**What the task asks**
If a line in the listing carries the word "then", return a copy of that line.

———

-- ==== Sys2Proof/Laws/CanonAdmin.lean ====
section
/-!
SUPPORT. The operations and meanings of Machine/Admin.lean keep the stores canonical.
-/

namespace Sys2Proof.Machine

theorem adminRingEnable_canonical {d : Device} (h : d.Canonical) (v : Half) :
    Device.Canonical (adminRingEnable d v) := by
  unfold adminRingEnable
  repeat' first
    | with_reducible assumption
    | with_reducible apply Device.reply_canonical
    | with_reducible apply Device.setReg_canonical
    | with_reducible apply Device.flushNotices_canonical
    | simp only [Device.canonical_mk]
    | with_reducible apply Device.stores_canonical
    | with_reducible apply stores_canonical_filter
    | with_reducible apply stores_canonical_mem
    | with_reducible apply stores_canonical_clear
    | with_reducible apply Device.reset_canonical
    | with_reducible apply stores_canonical_sram
    | with_reducible apply stores_canonical_empty
    | split

theorem adminRingDisable_canonical {d : Device} (h : d.Canonical) (v : Half) :
    Device.Canonical (adminRingDisable d v) := by
  unfold adminRingDisable
  repeat' first
    | with_reducible assumption
    | with_reducible apply Device.reply_canonical
    | with_reducible apply Device.dropReads_canonical
    | with_reducible apply Device.clrReg_canonical
    | with_reducible apply Device.setReg_canonical
    | simp only [Device.canonical_mk]
    | with_reducible apply Device.stores_canonical
    | with_reducible apply stores_canonical_filter
    | with_reducible apply stores_canonical_mem
    | with_reducible apply stores_canonical_clear
    | with_reducible apply Device.reset_canonical
    | with_reducible apply stores_canonical_sram
    | with_reducible apply stores_canonical_empty
    | split

theorem tenancyOn_canonical {d : Device} (h : d.Canonical) (x : QDesc) :
    Device.Canonical (tenancyOn d x) := by
  unfold tenancyOn
  repeat' first
    | with_reducible assumption
    | with_reducible apply Device.refuse_canonical
    | with_reducible apply Device.finish_canonical
    | with_reducible apply Device.setTen_canonical
    | dsimp only
    | with_reducible apply Device.stores_canonical
    | with_reducible apply stores_canonical_filter
    | with_reducible apply stores_canonical_mem
    | with_reducible apply stores_canonical_clear
    | with_reducible apply Device.reset_canonical
    | with_reducible apply stores_canonical_sram
    | with_reducible apply stores_canonical_empty
    | split

theorem tenancyOff_canonical {d : Device} (h : d.Canonical) (x : QDesc) :
    Device.Canonical (tenancyOff d x) := by
  unfold tenancyOff
  repeat' first
    | with_reducible assumption
    | with_reducible apply Device.refuse_canonical
    | with_reducible apply Device.finish_canonical
    | with_reducible apply Device.setTen_canonical
    | dsimp only
    | with_reducible apply Device.stores_canonical
    | with_reducible apply stores_canonical_filter
    | with_reducible apply stores_canonical_mem
    | with_reducible apply stores_canonical_clear
    | with_reducible apply Device.reset_canonical
    | with_reducible apply stores_canonical_sram
    | with_reducible apply stores_canonical_empty
    | split

theorem setWindow_canonical {d : Device} (h : d.Canonical) (x : QDesc) :
    Device.Canonical (setWindow d x) := by
  unfold setWindow
  repeat' first
    | with_reducible assumption
    | with_reducible apply Device.refuse_canonical
    | with_reducible apply Device.finish_canonical
    | with_reducible apply Device.setTen_canonical
    | dsimp only
    | with_reducible apply Device.stores_canonical
    | with_reducible apply stores_canonical_filter
    | with_reducible apply stores_canonical_mem
    | with_reducible apply stores_canonical_clear
    | with_reducible apply Device.reset_canonical
    | with_reducible apply stores_canonical_sram
    | with_reducible apply stores_canonical_empty
    | split

theorem clearWindow_canonical {d : Device} (h : d.Canonical) (x : QDesc) :
    Device.Canonical (clearWindow d x) := by
  unfold clearWindow
  repeat' first
    | with_reducible assumption
    | with_reducible apply Device.refuse_canonical
    | with_reducible apply Device.finish_canonical
    | with_reducible apply Device.setTen_canonical
    | dsimp only
    | with_reducible apply Device.stores_canonical
    | with_reducible apply stores_canonical_filter
    | with_reducible apply stores_canonical_mem
    | with_reducible apply stores_canonical_clear
    | with_reducible apply Device.reset_canonical
    | with_reducible apply stores_canonical_sram
    | with_reducible apply stores_canonical_empty
    | split
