-- ==== Sys2Proof/Laws/CanonPower.lean ====
section
/-!
SUPPORT. The operations and meanings of Machine/Power.lean keep the stores canonical.
-/

namespace Sys2Proof.Machine

theorem Device.dropRecords_canonical {d : Device} (h : d.Canonical) :
    Device.Canonical (Device.dropRecords d) := by
  unfold Device.dropRecords
  repeat' first
    | with_reducible assumption
    | simp only [Device.canonical_mk]
    | with_reducible apply Device.stores_canonical
    | with_reducible apply stores_canonical_filter

/-- Mapping the entries of a table by a function of each, with their keys as they are, keeps it sorted. -/
theorem tsortedFrom_filterMap {α : Type} {lo : Nat} {m : Table α} (f : Nat → α → Option α) (h : tsortedFrom lo m = true) :
    tsortedFrom lo (m.filterMap fun e => (f e.1 e.2).map fun v => (e.1, v)) = true := by
  induction m generalizing lo with
  | nil => rfl
  | cons e m ih =>
    obtain ⟨j, w⟩ := e
    simp only [tsortedFrom, Bool.and_eq_true, decide_eq_true_eq] at h
    rw [List.filterMap_cons]
    cases hf : f j w with
    | none => simpa [hf] using tsortedFrom_mono (ih h.2) (by omega)
    | some v => simpa [hf, tsortedFrom] using ⟨h.1, ih h.2⟩

/-- The registers that a reset leaves are in canonical form. -/
theorem Device.keptRegs_canon {d : Device} (h : d.Canonical) : Table.canon regReset d.keptRegs := by
  have e : d.keptRegs = d.regs.filterMap fun e =>
      ((fun a v => if d.kept a v = regReset a then none else some (d.kept a v)) e.1 e.2).map fun v => (e.1, v) := by
    unfold Device.keptRegs
    congr 1
    funext e
    dsimp only
    split <;> rfl
  refine ⟨by rw [e]; exact tsortedFrom_filterMap (fun a v => if d.kept a v = regReset a then none else some (d.kept a v)) h.2.2.1, fun x hx => ?_⟩
  obtain ⟨y, -, hy⟩ := List.mem_filterMap.1 hx
  dsimp only at hy
  split at hy
  · cases hy
  · cases hy
    assumption

theorem Device.resetUnits_canonical {d : Device} (h : d.Canonical) : d.resetUnits.Canonical :=
  ⟨h.1, rfl, d.keptRegs_canon h⟩

theorem Device.hold_canonical {d : Device} (h : d.Canonical) (k : StartKind) :
    Device.Canonical (Device.hold d k) := by
  unfold Device.hold
  repeat' first
    | with_reducible assumption
    | with_reducible apply Device.resetUnits_canonical
    | simp only [Device.canonical_mk]
    | with_reducible apply Device.stores_canonical

theorem powerOn_canonical {d : Device} (h : d.Canonical) :
    Device.Canonical (powerOn d) := by
  unfold powerOn
  repeat' first
    | with_reducible assumption
    | simp only [Device.canonical_mk]
    | with_reducible apply Device.stores_canonical
    | with_reducible apply stores_canonical_filter
    | with_reducible apply stores_canonical_mem
    | with_reducible apply stores_canonical_clear
    | with_reducible apply Device.reset_canonical
    | with_reducible apply stores_canonical_sram
    | with_reducible apply stores_canonical_empty
    | split

theorem lossOfVddAon_canonical {d : Device} (_ : d.Canonical) :
    Device.Canonical (lossOfVddAon d) := by
  unfold lossOfVddAon
  repeat' first
    | with_reducible assumption
    | simp only [Device.canonical_mk]
    | with_reducible apply Device.stores_canonical
    | with_reducible apply stores_canonical_filter
    | with_reducible apply stores_canonical_mem
    | with_reducible apply stores_canonical_clear
    | with_reducible apply Device.reset_canonical

theorem railEnRelease_canonical {d : Device} (h : d.Canonical) :
    Device.Canonical (railEnRelease d) := by
  unfold railEnRelease
  repeat' first
    | with_reducible assumption
    | simp only [Device.canonical_mk]
    | with_reducible apply Device.stores_canonical
    | with_reducible apply stores_canonical_filter
    | with_reducible apply stores_canonical_mem
    | with_reducible apply stores_canonical_clear
    | with_reducible apply Device.reset_canonical
    | with_reducible apply stores_canonical_sram
    | with_reducible apply stores_canonical_empty
    | split

theorem warmReset_canonical {d : Device} (h : d.Canonical) :
    Device.Canonical (warmReset d) := by
  unfold warmReset
  repeat' first
    | with_reducible assumption
    | with_reducible apply Device.hold_canonical
    | simp only [Device.canonical_mk]
    | with_reducible apply Device.stores_canonical
    | with_reducible apply stores_canonical_filter
    | with_reducible apply stores_canonical_mem
    | with_reducible apply stores_canonical_clear
    | with_reducible apply Device.reset_canonical
    | with_reducible apply stores_canonical_sram
    | with_reducible apply stores_canonical_empty
    | split

theorem brownOut_canonical {d : Device} (h : d.Canonical) :
    Device.Canonical (brownOut d) := by
  unfold brownOut
  repeat' first
    | with_reducible assumption
    | with_reducible apply Device.hold_canonical
    | simp only [Device.canonical_mk]
    | with_reducible apply Device.stores_canonical
    | with_reducible apply stores_canonical_filter
    | with_reducible apply stores_canonical_mem
    | with_reducible apply stores_canonical_clear
    | with_reducible apply Device.reset_canonical
    | with_reducible apply stores_canonical_sram
    | with_reducible apply stores_canonical_empty
    | split

theorem railEnHoldExpire_canonical {d : Device} (h : d.Canonical) :
    Device.Canonical (railEnHoldExpire d) := by
  unfold railEnHoldExpire
  repeat' first
    | with_reducible assumption
    | simp only [Device.canonical_mk]
    | with_reducible apply Device.stores_canonical
    | with_reducible apply stores_canonical_filter
    | with_reducible apply stores_canonical_mem
    | with_reducible apply stores_canonical_clear
    | with_reducible apply Device.reset_canonical
    | with_reducible apply stores_canonical_sram
    | with_reducible apply stores_canonical_empty
    | split

theorem wakePin_canonical {d : Device} (h : d.Canonical) (k : Nat) :
    Device.Canonical (wakePin d k) := by
  unfold wakePin
  repeat' first
    | with_reducible assumption
    | with_reducible apply Device.wake_canonical
    | simp only [Device.canonical_mk]
    | with_reducible apply Device.stores_canonical
    | with_reducible apply stores_canonical_filter
    | with_reducible apply stores_canonical_mem
    | with_reducible apply stores_canonical_clear
    | with_reducible apply Device.reset_canonical
    | with_reducible apply stores_canonical_sram
    | with_reducible apply stores_canonical_empty
    | split

theorem execPowerOn_canonical {s₁ s₂ : State} (h : s₁.dev.Canonical)
    (e : execPowerOn  s₁ = .next s₂) : s₂.dev.Canonical := by
  unfold execPowerOn at e
  refine act_canonical (fun d h => ?_) h e
  repeat' first
    | with_reducible assumption
    | with_reducible apply powerOn_canonical

theorem execRailEnRelease_canonical {s₁ s₂ : State} (h : s₁.dev.Canonical)
    (e : execRailEnRelease  s₁ = .next s₂) : s₂.dev.Canonical := by
  unfold execRailEnRelease at e
  refine actAon_canonical (fun d h => ?_) h e
  repeat' first
    | with_reducible assumption
    | with_reducible apply railEnRelease_canonical

theorem execWarmReset_canonical {s₁ s₂ : State} (h : s₁.dev.Canonical)
    (e : execWarmReset  s₁ = .next s₂) : s₂.dev.Canonical := by
  unfold execWarmReset at e
  refine actAon_canonical (fun d h => ?_) h e
  repeat' first
    | with_reducible assumption
    | with_reducible apply warmReset_canonical

theorem execBrownOut_canonical {s₁ s₂ : State} (h : s₁.dev.Canonical)
    (e : execBrownOut  s₁ = .next s₂) : s₂.dev.Canonical := by
  unfold execBrownOut at e
  refine act_canonical (fun d h => ?_) h e
  repeat' first
    | with_reducible assumption
    | with_reducible apply brownOut_canonical
    | simp only [Device.canonical_mk]
    | with_reducible apply Device.stores_canonical
    | simp only [Did.canonical_done]
    | split

theorem execRefClkStop_canonical {s₁ s₂ : State} (h : s₁.dev.Canonical)
    (e : execRefClkStop  s₁ = .next s₂) : s₂.dev.Canonical := by
  unfold execRefClkStop at e
  refine act_canonical (fun d h => ?_) h e
  repeat' first
    | with_reducible assumption
    | simp only [Device.canonical_mk]
    | with_reducible apply Device.stores_canonical

theorem execRefClkReturn_canonical {s₁ s₂ : State} (h : s₁.dev.Canonical)
    (e : execRefClkReturn  s₁ = .next s₂) : s₂.dev.Canonical := by
  unfold execRefClkReturn at e
  refine act_canonical (fun d h => ?_) h e
  repeat' first
    | with_reducible assumption
    | simp only [Device.canonical_mk]
    | with_reducible apply Device.stores_canonical

theorem execWakePin_canonical (k : Fin 4) {s₁ s₂ : State} (h : s₁.dev.Canonical)
    (e : execWakePin k s₁ = .next s₂) : s₂.dev.Canonical := by
  unfold execWakePin at e
  refine actAon_canonical (fun d h => ?_) h e
  repeat' first
    | with_reducible assumption
    | with_reducible apply wakePin_canonical

theorem execRailEnHoldExpire_canonical {s₁ s₂ : State} (h : s₁.dev.Canonical)
    (e : execRailEnHoldExpire  s₁ = .next s₂) : s₂.dev.Canonical := by
  unfold execRailEnHoldExpire at e
  refine actAon_canonical (fun d h => ?_) h e
  repeat' first
    | with_reducible assumption
    | with_reducible apply railEnHoldExpire_canonical

theorem execLossOfVddAon_canonical {s₁ s₂ : State} (h : s₁.dev.Canonical)
    (e : execLossOfVddAon  s₁ = .next s₂) : s₂.dev.Canonical := by
  unfold execLossOfVddAon at e
  refine act_canonical (fun d h => ?_) h e
  repeat' first
    | with_reducible assumption
    | with_reducible apply lossOfVddAon_canonical

end Sys2Proof.Machine
end

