-- ==== Sys2Proof/Laws/CanonCsi.lean ====
section
/-!
SUPPORT. The operations and meanings of Machine/Csi.lean keep the stores canonical.
-/

namespace Sys2Proof.Machine

theorem Device.csiDrop_canonical {d : Device} (h : d.Canonical) (s : Nat) :
    Device.Canonical (Device.csiDrop d s) := by
  unfold Device.csiDrop
  repeat' first
    | with_reducible assumption
    | with_reducible apply Device.setStream_canonical
    | with_reducible apply Device.orReg_canonical
    | with_reducible apply Device.addCount_canonical
    | with_reducible apply Device.raise_canonical

theorem Device.csiPut_canonical {d : Device} (h : d.Canonical) (s : Nat) (off : Nat) (bs : List Byte) (go : Device → Device) (h4 : ∀ x0, x0.Canonical → Device.Canonical (go x0)) :
    Device.Canonical (Device.csiPut d s off bs go) := by
  unfold Device.csiPut
  repeat' first
    | with_reducible assumption
    | with_reducible apply h4
    | with_reducible apply Device.csiDrop_canonical
    | with_reducible apply Device.orReg_canonical
    | with_reducible apply Device.noteVeto_canonical
    | with_reducible apply Device.via_canonical
    | with_reducible apply Device.logWrite_canonical
    | with_reducible apply Device.emitWrites_canonical
    | with_reducible apply Device.wr_canonical
    | dsimp only
    | with_reducible apply Device.stores_canonical
    | with_reducible apply stores_canonical_filter
    | with_reducible apply stores_canonical_mem
    | with_reducible apply stores_canonical_clear
    | with_reducible apply Device.reset_canonical
    | with_reducible apply stores_canonical_sram
    | with_reducible apply stores_canonical_empty
    | split
    | dsimp only
    | with_reducible apply foldl_canonical
    | intro _

theorem Device.csiMissing_canonical {d : Device} (h : d.Canonical) (s : Nat) :
    Device.Canonical (Device.csiMissing d s) := by
  unfold Device.csiMissing
  repeat' first
    | with_reducible assumption
    | with_reducible apply Device.csiDrop_canonical
    | simp only [Device.canonical_mk]
    | with_reducible apply Device.stores_canonical
    | with_reducible apply stores_canonical_filter
    | with_reducible apply stores_canonical_mem
    | with_reducible apply stores_canonical_clear
    | with_reducible apply Device.reset_canonical
    | with_reducible apply stores_canonical_sram
    | with_reducible apply stores_canonical_empty
    | split

theorem frameStart_canonical {d : Device} (h : d.Canonical) (s : Nat) :
    Device.Canonical (frameStart d s) := by
  unfold frameStart
  repeat' first
    | with_reducible assumption
    | with_reducible apply Device.raise_canonical
    | with_reducible apply Device.csiMissing_canonical
    | with_reducible apply Device.csiDrop_canonical
    | with_reducible apply Device.setStream_canonical
    | dsimp only
    | with_reducible apply Device.stores_canonical
    | with_reducible apply stores_canonical_filter
    | with_reducible apply stores_canonical_mem
    | with_reducible apply stores_canonical_clear
    | with_reducible apply Device.reset_canonical
    | with_reducible apply stores_canonical_sram
    | with_reducible apply stores_canonical_empty
    | split

theorem Device.packetError_canonical {d : Device} (h : d.Canonical) (p : Nat) (lo : Nat) :
    Device.Canonical (Device.packetError d p lo) := by
  unfold Device.packetError
  repeat' first
    | with_reducible assumption
    | with_reducible apply Device.orReg_canonical
    | with_reducible apply Device.addCount_canonical

theorem csiLongPacket_canonical {d : Device} (h : d.Canonical) (s : Nat) (k : CsiPacket) :
    Device.Canonical (csiLongPacket d s k) := by
  unfold csiLongPacket
  repeat' first
    | with_reducible assumption
    | with_reducible apply Device.csiMissing_canonical
    | with_reducible apply Device.packetError_canonical
    | with_reducible apply Device.orReg_canonical
    | with_reducible apply Device.csiDrop_canonical
    | with_reducible apply Device.csiPut_canonical
    | with_reducible apply Device.setStream_canonical
    | dsimp only
    | with_reducible apply Device.stores_canonical
    | with_reducible apply stores_canonical_filter
    | with_reducible apply stores_canonical_mem
    | with_reducible apply stores_canonical_clear
    | with_reducible apply Device.reset_canonical
    | with_reducible apply stores_canonical_sram
    | with_reducible apply stores_canonical_empty
    | split
    | with_reducible apply foldl_canonical
    | intro _

theorem Device.ingressFailed_canonical {d : Device} (h : d.Canonical) (s : Nat) (cause : Nat) :
    Device.Canonical (Device.ingressFailed d s cause) := by
  unfold Device.ingressFailed
  repeat' first
    | with_reducible assumption
    | with_reducible apply Device.raise_canonical
    | with_reducible apply Device.latch_canonical
    | with_reducible apply Device.orReg_canonical

theorem Device.handOver_canonical {d : Device} (h : d.Canonical) (s : Nat) (f : CsiFrame) (fails : Bool) :
    Device.Canonical (Device.handOver d s f fails) := by
  unfold Device.handOver
  repeat' first
    | with_reducible assumption
    | with_reducible apply Device.csiPut_canonical
    | with_reducible apply Device.setStream_canonical
    | dsimp only
    | with_reducible apply Device.stores_canonical
    | with_reducible apply stores_canonical_filter
    | with_reducible apply stores_canonical_mem
    | with_reducible apply stores_canonical_clear
    | with_reducible apply Device.reset_canonical
    | with_reducible apply stores_canonical_sram
    | with_reducible apply stores_canonical_empty
    | split
    | with_reducible apply foldl_canonical
    | intro _

theorem Device.takeReference_canonical {d : Device} (h : d.Canonical) (s : Nat) (f : CsiFrame) :
    Device.Canonical (Device.takeReference d s f) := by
  unfold Device.takeReference
  repeat' first
    | with_reducible assumption
    | with_reducible apply Device.setStream_canonical
    | dsimp only
    | with_reducible apply Device.stores_canonical
    | with_reducible apply stores_canonical_filter
    | with_reducible apply stores_canonical_mem
    | with_reducible apply stores_canonical_clear
    | with_reducible apply Device.reset_canonical
    | with_reducible apply stores_canonical_sram
    | with_reducible apply stores_canonical_empty
    | split

theorem frameEnd_canonical {d : Device} (h : d.Canonical) (s : Nat) :
    Device.Canonical (frameEnd d s) := by
  unfold frameEnd
  repeat' first
    | with_reducible assumption
    | with_reducible apply Device.raise_canonical
    | with_reducible apply Device.csiDrop_canonical
    | with_reducible apply Device.handOver_canonical
    | with_reducible apply Device.takeReference_canonical
    | with_reducible apply Device.ingressFailed_canonical
    | dsimp only
    | with_reducible apply Device.stores_canonical
    | with_reducible apply stores_canonical_filter
    | with_reducible apply stores_canonical_mem
    | with_reducible apply stores_canonical_clear
    | with_reducible apply Device.reset_canonical
    | with_reducible apply stores_canonical_sram
    | with_reducible apply stores_canonical_empty
    | split

theorem csiSrelWrite_canonical {d : Device} (h : d.Canonical) (s : Nat) (v : Half) :
    Device.Canonical (csiSrelWrite d s v) := by
  unfold csiSrelWrite
  repeat' first
    | with_reducible assumption
    | with_reducible apply Device.reply_canonical
    | with_reducible apply Device.setStream_canonical
    | with_reducible apply Device.orReg_canonical
    | dsimp only
    | with_reducible apply Device.stores_canonical
    | with_reducible apply stores_canonical_filter
    | with_reducible apply stores_canonical_mem
    | with_reducible apply stores_canonical_clear
    | with_reducible apply Device.reset_canonical
    | with_reducible apply stores_canonical_sram
    | with_reducible apply stores_canonical_empty
    | split

theorem execFrameStart_canonical (port : Fin 4) (vc : Fin 16) {s₁ s₂ : State} (h : s₁.dev.Canonical)
    (e : execFrameStart port vc s₁ = .next s₂) : s₂.dev.Canonical := by
  unfold execFrameStart at e
  refine actLive_canonical (fun d h => ?_) h e
  repeat' first
    | with_reducible assumption
    | with_reducible apply frameStart_canonical

theorem execCsiLongPacket_canonical (port : Fin 4) (vc : Fin 16) (packet : CsiPacket) {s₁ s₂ : State} (h : s₁.dev.Canonical)
    (e : execCsiLongPacket port vc packet s₁ = .next s₂) : s₂.dev.Canonical := by
  unfold execCsiLongPacket at e
  refine actLive_canonical (fun d h => ?_) h e
  repeat' first
    | with_reducible assumption
    | with_reducible apply csiLongPacket_canonical

theorem execFrameEnd_canonical (port : Fin 4) (vc : Fin 16) {s₁ s₂ : State} (h : s₁.dev.Canonical)
    (e : execFrameEnd port vc s₁ = .next s₂) : s₂.dev.Canonical := by
  unfold execFrameEnd at e
  refine actLive_canonical (fun d h => ?_) h e
  repeat' first
    | with_reducible assumption
    | with_reducible apply frameEnd_canonical

theorem execCsiSrelWrite_canonical (who : Who) (stream : Fin 64) (value : Half) {s₁ s₂ : State} (h : s₁.dev.Canonical)
    (e : execCsiSrelWrite who stream value s₁ = .next s₂) : s₂.dev.Canonical := by
  unfold execCsiSrelWrite at e
  refine actBy_canonical (fun d h => ?_) h e
  repeat' first
    | with_reducible assumption
    | with_reducible apply csiSrelWrite_canonical

end Sys2Proof.Machine
end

———

**Exercise solution**
      ((fun a v => if d.kept a v = regReset a then none else some (d.kept a v)) e.1 e.2).map fun v => (e.1, v) := by
  refine ⟨by rw [e]; exact tsortedFrom_filterMap (fun a v => if d.kept a v = regReset a then none else some (d.kept a v)) h.2.2.1, fun x hx => ?_⟩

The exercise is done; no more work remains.